Change is possible. The Gospel is all about the power to change. If it were not so, the preaching of the transforming power of Jesus Christ would be in vain. Homosexuals must be helped to see that their condition is abnormal. Our Lord, while taking a strong stand against sin, reached out to sinners with understanding and compassion. The church can ill afford to do less. The Christian attempt to "love the sinner and hate the sin," as the church father Augustine put it, is often rebuffed because for our postmodern society there is no sin. Nevertheless, we must call it a sin and keep on loving the sinner. The Gospel of grace offers forgiveness (1 John 1:5-2:2) and the power to change. It also exercises redemptive discipline in cases of sexual disobedience, including homosexual acts.

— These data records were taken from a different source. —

@[simp] theorem hide_keeperRestart (W : Touch) (b : Block) (hW : W.run ∧ W.link ∧ W.q ∧ W.work ∧ W.vlt ∧ W.ste ∧ W.sce ∧ W.dge ∧ W.pke ∧ W.rng ∧ W.key ∧ W.bbram ∧ W.evr ∧ W.dev ∧ W.pins ∧ W.pwr ∧ W.kept ∧ W.kpr ∧ W.tmp ∧ W.otp ∧ W.boot ∧ W.flt ∧ W.rcd ∧ W.wdg ∧ W.leg ∧ W.mon ∧ W.sb ∧ W.out) :
    hide W (keeperRestart b) = hide W b := by
  unfold keeperRestart; simp [hide_ite, *]

@[simp] theorem hide_activationDies (W : Touch) (b : Block) (a : Activation) (hW : W.link ∧ W.q ∧ W.work ∧ W.vlt ∧ W.sce ∧ W.key ∧ W.bbram ∧ W.evr ∧ W.dev ∧ W.pins ∧ W.kpr ∧ W.mon ∧ W.out) :
    hide W (activationDies b a) = hide W b := by
  unfold activationDies
  try dsimp only
  repeat' first | (simp [hide_ite, *]; done) | split

@[simp] theorem hide_flashWinter (W : Touch) (b : Block) (hW : W.link ∧ W.q ∧ W.work ∧ W.vlt ∧ W.sce ∧ W.key ∧ W.bbram ∧ W.evr ∧ W.dev ∧ W.pins ∧ W.kpr ∧ W.flt ∧ W.mon ∧ W.out) :
    hide W (flashWinter b) = hide W b := by
  unfold flashWinter; simp [hide_ite, *]

@[simp] theorem hide_fabricOff (W : Touch) (b : Block) (hW : W.link ∧ W.ste ∧ W.sce ∧ W.pwr ∧ W.mon ∧ W.out) :
    hide W (fabricOff b) = hide W b := by
  unfold fabricOff; simp [hide_ite, *]

@[simp] theorem hide_winterEntry (W : Touch) (b : Block) (hW : W.run ∧ W.link ∧ W.q ∧ W.work ∧ W.vlt ∧ W.ste ∧ W.sce ∧ W.dge ∧ W.rng ∧ W.key ∧ W.bbram ∧ W.evr ∧ W.dev ∧ W.pins ∧ W.pwr ∧ W.kpr ∧ W.flt ∧ W.rcd ∧ W.wdg ∧ W.leg ∧ W.mon ∧ W.out) :
    hide W (winterEntry b) = hide W b := by
  unfold winterEntry; simp [hide_ite, *]

@[simp] theorem hide_wdgAct (W : Touch) (a : WdgAction) (b : Block) (hW : W.run ∧ W.link ∧ W.q ∧ W.work ∧ W.vlt ∧ W.ste ∧ W.sce ∧ W.dge ∧ W.pke ∧ W.rng ∧ W.key ∧ W.bbram ∧ W.evr ∧ W.dev ∧ W.pins ∧ W.pwr ∧ W.kept ∧ W.kpr ∧ W.tmp ∧ W.otp ∧ W.boot ∧ W.flt ∧ W.rcd ∧ W.wdg ∧ W.leg ∧ W.mon ∧ W.sb ∧ W.out) :
    hide W (wdgAct a b) = hide W b := by
  unfold wdgAct
  try dsimp only
  repeat' first | (simp [hide_ite, *]; done) | split

@[simp] theorem hide_wdgActs (W : Touch) (as : List WdgAction) (b : Block) (hW : W.run ∧ W.link ∧ W.q ∧ W.work ∧ W.vlt ∧ W.ste ∧ W.sce ∧ W.dge ∧ W.pke ∧ W.rng ∧ W.key ∧ W.bbram ∧ W.evr ∧ W.dev ∧ W.pins ∧ W.pwr ∧ W.kept ∧ W.kpr ∧ W.tmp ∧ W.otp ∧ W.boot ∧ W.flt ∧ W.rcd ∧ W.wdg ∧ W.leg ∧ W.mon ∧ W.sb ∧ W.out) :
    hide W (wdgActs as b) = hide W b := by
  unfold wdgActs; simp [hide_ite, *]

@[simp] theorem hide_bite (W : Touch) (c : WdgCause) (b : Block) (hW : W.link ∧ W.key ∧ W.bbram ∧ W.evr ∧ W.dev ∧ W.pins ∧ W.wdg ∧ W.out) :
    hide W (bite c b).2 = hide W b := by
  unfold bite
  try dsimp only
  repeat' first | (simp [hide_ite, *]; done) | split

@[simp] theorem hide_resolveBites (W : Touch) (b : Block) (hW : W.run ∧ W.link ∧ W.q ∧ W.work ∧ W.vlt ∧ W.ste ∧ W.sce ∧ W.dge ∧ W.pke ∧ W.rng ∧ W.key ∧ W.bbram ∧ W.evr ∧ W.dev ∧ W.pins ∧ W.pwr ∧ W.kept ∧ W.kpr ∧ W.tmp ∧ W.otp ∧ W.boot ∧ W.flt ∧ W.rcd ∧ W.wdg ∧ W.leg ∧ W.mon ∧ W.sb ∧ W.out) :
    hide W (resolveBites b) = hide W b := by
  unfold resolveBites
  try dsimp only
  repeat' first | (simp [hide_ite, *]; done) | split
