section
/-! PROOFS. Fuses are never programmed back (R82). -/

namespace Sys2Proof.Fuses

open Sys2Proof Sys2Proof.Machine Sys2Proof.Frames

/-- Every fuse bit that is 1 in `b` is 1 in `c`. -/
def Kept (b c : Block) : Prop := ∀ w k, (otpWord b w).testBit k = true → (otpWord c w).testBit k = true

theorem Kept.refl (b : Block) : Kept b b := fun _ _ h => h

theorem Kept.trans {b c d : Block} (hbc : Kept b c) (hcd : Kept c d) : Kept b d := fun w k h => hcd w k (hbc w k h)

/-- Everything but the fuse cells is looked away from. -/
def sightOfFuses : Touch := { everything with cells := false }

theorem covers_sightOfFuses : Covers sightOfFuses deviceUnits := by simp [Covers, sightOfFuses, deviceUnits, everything]

theorem kept_of_hide_eq {b c : Block} (h : hide sightOfFuses c = hide sightOfFuses b) : Kept b c := by
  have hcells : c.otp.cells = b.otp.cells := congrArg (·.otp.cells) h
  intro w k hbit
  rwa [otpWord, hcells]

/-- An operation that leaves the fuse cells alone can follow one that programs them. -/
theorem Kept.then {b c : Block} {f : Block → Block} (h : Kept b c) (hf : hide sightOfFuses (f c) = hide sightOfFuses c) : Kept b (f c) :=
  h.trans (kept_of_hide_eq hf)

theorem kept_otpProgram (w v : Nat) (b : Block) : Kept b (otpProgram w v b) := fun m i => testBit_otpProgram w v m i b

theorem kept_programLcs (v : Nat) (b : Block) : Kept b (programLcs v b) := (kept_otpProgram 0 _ b).trans (kept_otpProgram 1 _ _)

theorem kept_foldl {α : Type} {f : Block → α → Block} (hf : ∀ c x, Kept c (f c x)) (l : List α) (b : Block) : Kept b (l.foldl f b) := by
  induction l generalizing b with
  | nil => exact .refl b
  | cons x l ih => exact (hf b x).trans (ih (f b x))

/-! ### What programs fuses -/

theorem kept_ite {b c d : Block} {p : Prop} [Decidable p] (hc : Kept b c) (hd : Kept b d) : Kept b (if p then c else d) := by
  split
  · exact hc
  · exact hd

theorem kept_arbAdvance (c s : Nat) (b : Block) : Kept b (arbAdvance c s b) :=
  kept_foldl (fun b _ => kept_ite (.refl b) (kept_otpProgram _ _ b)) _ b

theorem kept_programSecret (b : Block) : Kept b (programSecret b) := by
  have hdraw : Kept b (drawSeed 32 b).2 := kept_of_hide_eq (by simp [sightOfFuses, everything])
  exact (hdraw.trans (kept_foldl (fun b _ => kept_otpProgram _ _ b) _ _)).trans (kept_otpProgram _ _ _)

/-- The end of a drain (R85): the groups are programmed, and the command is answered. -/
theorem kept_drainEnds {b c : Block} (hbc : Kept b c) (h : HsmJob) (target v : Nat) (p : Prop) [Decidable p] :
    Kept b (if p then settleAll ((hsmOk h target [] (programLcs v c)).onOtp (fun o => { o with resetDue := true }))
      else settleAll (hsmFail h 0x0008 0 (programLcs v c))) := by
  have hlcs : Kept b (programLcs v c) := hbc.trans (kept_programLcs v c)
  refine kept_ite (hlcs.trans (kept_of_hide_eq ?_)) (hlcs.trans (kept_of_hide_eq ?_))
  all_goals simp [sightOfFuses, everything]

theorem kept_drainComplete (took : Nat) (b : Block) : Kept b (drainComplete took b) := by
  unfold drainComplete
  dsimp only
  split
  · exact .refl b
  split
  · exact .refl b
  split
  · exact .refl b
  split
  · exact kept_of_hide_eq (by simp [sightOfFuses, everything])
  split
  · exact .refl b
  split
  · exact kept_drainEnds (kept_programSecret b) _ _ _ _
  · exact kept_drainEnds (.refl b) _ _ _ _

theorem kept_fused {f : Block → Block} (hf : ∀ b, Kept b (f b)) (h : HsmJob) (why : Nat) (b : Block) : Kept b (fused h why f b) := by
  refine kept_ite ((hf b).then (f := hsmOk h 0 []) ?_) (kept_of_hide_eq ?_)
  all_goals simp [sightOfFuses, everything]

theorem kept_tokenThen {f : Block → Block} (hf : ∀ b, Kept b (f b)) (h : HsmJob) (t : Bytes) (kind src dst : Nat) (b : Block) :
    Kept b (tokenThen h t kind src dst f b) := by
  unfold tokenThen
  split
  · exact kept_of_hide_eq (by simp [sightOfFuses, everything])
  · exact kept_of_hide_eq (by simp [sightOfFuses, everything])
  · exact (kept_of_hide_eq (by simp [sightOfFuses, everything])).trans (hf _)

theorem kept_hsmFail (h : HsmJob) (why result : Nat) (b : Block) : Kept b (hsmFail h why result b) :=
  kept_of_hide_eq (by simp [sightOfFuses, everything])

theorem kept_tokenRevoke (h : HsmJob) (b : Block) : Kept b (tokenRevoke h b) :=
  kept_ite (kept_hsmFail _ _ _ b) (kept_tokenThen (fun c => kept_ite (kept_hsmFail _ _ _ c) (kept_ite (kept_hsmFail _ _ _ c)
    (kept_fused (fun d => kept_otpProgram _ _ d) _ _ c))) _ _ _ _ _ b)

theorem kept_otpProgramCmd (h : HsmJob) (b : Block) : Kept b (otpProgramCmd h b) := by
  unfold otpProgramCmd
  dsimp only
  split
  · exact kept_hsmFail _ _ _ b
  · exact kept_ite (kept_hsmFail _ _ _ b) (kept_ite (kept_hsmFail _ _ _ b) (kept_ite (kept_hsmFail _ _ _ b)
      (kept_fused (kept_foldl (fun c _ => kept_otpProgram _ _ c) _) _ _ b)))
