-- ==== Sys2Proof/Syntax.lean ====
section
/-! DEFINITION. The instructions: one constructor per row of spec/opcode_table.json, in the four formats of
30_encoding.md (host commands F-CMD, chunk tags F-TAG, frame headers F-FH, varint bytes F-VB). -/

namespace Sys2Proof

/-- The four encoded formats (30_encoding.md R90, R95, R101, R93). They share byte values: which one a byte belongs
to is fixed by the stream it stands in. -/
inductive Format where
  | cmd
  | tag
  | frame
  | varint
deriving DecidableEq, Repr

/-- One encoded element. A command carries no operands of its own: they are the operand registers, latched at issue
(30_encoding.md R90, 40_commands.md R111). -/
inductive Instr where
  -- F-CMD (30_encoding.md R91)
  | varintEnc
  | varintDec
  | varintLen
  | maxLen
  | benc
  | bdec
  | swWrite
  | swFlush
  | swClose
  | swReset
  | srRead
  | srReset
  /-- Every unassigned opcode (40_commands.md R112); `op` is the byte written. -/
  | illegal (op : Byte)
  -- F-TAG (30_encoding.md R96 to R99)
  /-- `m` is the length field the 1 to 4 extension bytes hold, length - 1. -/
  | litX1 (m : BitVec 8)
  | litX2 (m : BitVec 16)
  | litX3 (m : BitVec 24)
  | litX4 (m : BitVec 32)
  /-- `h` is t[7:2], length - 1. -/
  | litInline (h : BitVec 6)
  /-- `len` is t[4:2], length - 4; `off` the 11-bit offset. -/
  | copy1 (len : BitVec 3) (off : BitVec 11)
  /-- `len` is t[7:2], length - 1; `off` the 16-bit offset. -/
  | copy2 (len : BitVec 6) (off : BitVec 16)
  /-- `h` is t[7:2], which nothing reads (30_encoding.md R99). -/
  | copy4 (h : BitVec 6)
  -- F-FH (30_encoding.md R101, R102); `len` is LEN
  | ftCompressed (len : BitVec 24)
  | ftUncompressed (len : BitVec 24)
  | ftStreamId (len : BitVec 24)
  | ftPadding (len : BitVec 24)
  /-- `ty` is TYPE, 0x02..P_MU_MAX. -/
  | ftReservedUnskippable (ty : Byte) (len : BitVec 24)
  /-- `ty` is TYPE, P_MU_MAX+1..0xFD. -/
  | ftReservedSkippable (ty : Byte) (len : BitVec 24)
  -- F-VB (30_encoding.md R93); `g` is G
  | vbCont (g : BitVec 7)
  | vbLast (g : BitVec 7)
deriving DecidableEq, Repr

/-- The format an instruction is encoded in. -/
def Instr.format : Instr → Format
  | .varintEnc | .varintDec | .varintLen | .maxLen | .benc | .bdec | .swWrite | .swFlush | .swClose | .swReset
  | .srRead | .srReset | .illegal _ => .cmd
  | .litX1 _ | .litX2 _ | .litX3 _ | .litX4 _ | .litInline _ | .copy1 _ _ | .copy2 _ _ | .copy4 _ => .tag
  | .ftCompressed _ | .ftUncompressed _ | .ftStreamId _ | .ftPadding _ | .ftReservedUnskippable _ _
  | .ftReservedSkippable _ _ => .frame
  | .vbCont _ | .vbLast _ => .varint

end Sys2Proof
end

Homosexuals should be told there is forgiveness, liberation, and deliverance in Christ. Because of Christ our sin no longer defines who and what we are. As a forgiven sinner a homosexual belongs to a new community and has a new identity. "If anyone is in Christ," says Paul," he is a new creation; the old has gone, the new has come!" (2 Cor. 5:17). In Christ we can no longer see each other as people who are either idolaters or adulterers or homosexual offenders or thieves or drunkards. Paul says to the Corinthian church, this is "what some of you were. But now you are washed, you were sanctified, you were justified in the name of the Lord Jesus Christ and by the Spirit of God" (1 Cor. 6:11). As a Christian community, therefore, we should reach out to a homosexual with sympathy and understanding, encouraging him to seek a cure. This Christian community is not an abstraction. We associate with one another. We need one another. We are called to be an effective, loving, supportive, and caring communion of saints, where no one is left alone with his struggles. In such a community, we should be able to confess our sins to each other and pray for each other so that we may be healed (Jam. 5:16). There are also Christian organizations specializing in ministering to homosexuals. One of the better-known ones is Exodus International. This organization teaches that "freedom from homosexuality is possible through repentance and faith in Jesus Christ." None of these organizations promise a quick fix; they recognize that there is the possibility of ongoing temptation. It may well be a lifelong struggle, but God is faithful; He will not let His people be tempted beyond what they can bear. But when temptation comes, He will provide a way out that they can stand up under it (l Cor.10:13).